I've cooked baby octopi, because I've heard the adult ones are tough and need a lot of pulverizing with a hammer to make them nonrubbery. Now, chances are you won't find cleaned octopi; they aren't sold all nice and neat and ready-to-cook like chicken are. Cleaning them, however, is no big deal. Simply turn the head inside out, cutting the thin wall of connective tissue holding it together as you do so. It'll be fairly obvious which parts are the organs; work those away from the wall of the head with your knife, then cut 'em off. Turn the head back rightside-in, then turn the octopus upside-down and spread the tentacles. The beak will be in the center. Fold the tentacles back over the head and hold it so you can gently squeeze the whole thing to evert the beak, which you can easily pry out with the point of a knife. A quick rinse, and you're done.

To saute octopi, simply drain them and cut them up into bite-sized pieces, keeping in mind that they will shrink during cooking.
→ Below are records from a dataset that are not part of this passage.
-- ==== Sys2Proof/WellFormed.lean ====
section
/-! DEFINITION. Which commands are well formed: the operand ranges the rules give and the types do not already give. -/

namespace Sys2Proof

/-- A frame's measurement: width and height 1 to 65,535, and a period, when present, above 0 (R78). -/
def Measurement.wf (m : Measurement) : Bool :=
  m.width != 0 && m.height != 0 && m.period != some 0

/-- An access that lies inside BAR0 and is at least one byte long (R176). -/
def bar0Range (offset length : Nat) : Bool :=
  0 < length && offset + length ≤ Config.ramSize

/-- A register write that the exchange port discards (R186): wrong length, not aligned, to IDENT or STATUS, or from 0x20 on. -/
def discardedShape (offset length : Nat) : Bool :=
  length != 4 || offset % 4 != 0 || offset == 0x00 || offset == 0x08 || 0x20 ≤ offset

/-- The checks on one command's operands. -/
def Instr.wf : Instr → Bool
  | .bar0Write offset data => bar0Range offset data.length
  | .bar0Read offset length => bar0Range offset length
  | .requestInvalid value _ => 6 ≤ value.toNat
  | .slotreqNoAction action _ => action == 0 || action == 3
  | .nextcauseRead offset length => 0 < length && offset < 0x20 && 0x1C < offset + length
  | .registerWriteDiscarded offset length =>
      0 < length && offset + length ≤ 4096 && discardedShape offset length
  | .frameArrival _ m => m.wf
  | .powerOnReset | .ramClearComplete | .linkReset _ | .pcieConfigChange _ | .fallbackRecordReadDone
  | .softReset _ | .requestRun _ | .requestHold _ | .requestFallback _ | .requestQuiesce _ | .requestConfig _
  | .serve _ | .overridePermit _ | .intEnable _ | .post _ | .postChecksComplete | .cancel _ | .release _ _
  | .causeWrite _ | .causeenWrite _ | .nextcauseWrite _ | .activationChecksComplete _ | .planPoint
  | .buildTakeCheck | .buildComplete _ _ | .boundary | .mirrorRewriteDone _ | .sourceRecordPublished _
  | .ringEntryWrite _ | .activityArrival _ | .activityLoss _ | .frameTimeout _ | .lossHoldExpiry _
  | .referenceArrival _ | .missingPulse | .holdoverExpiry | .supervisionExpiry | .linkReturn
  | .slotTableWritten _ | .ringHeaderRewrite _ => true

end Sys2Proof
end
Heat a tablespoon or two of butter, depending on how much octopus you have, on medium heat. When the butter is melted, add the octopus and stir-fry them. Watch with fascination as the tentacles squirmily curl up by themselves. After about two minutes take the pan off the heat; overcooking octopus will make it tough, and baby octopus cooks fast.

I've served these over konnyaku noodles, which I sauteed with the seafood to allow the flavors to mix. I plan to try other options and recipes and post the results here.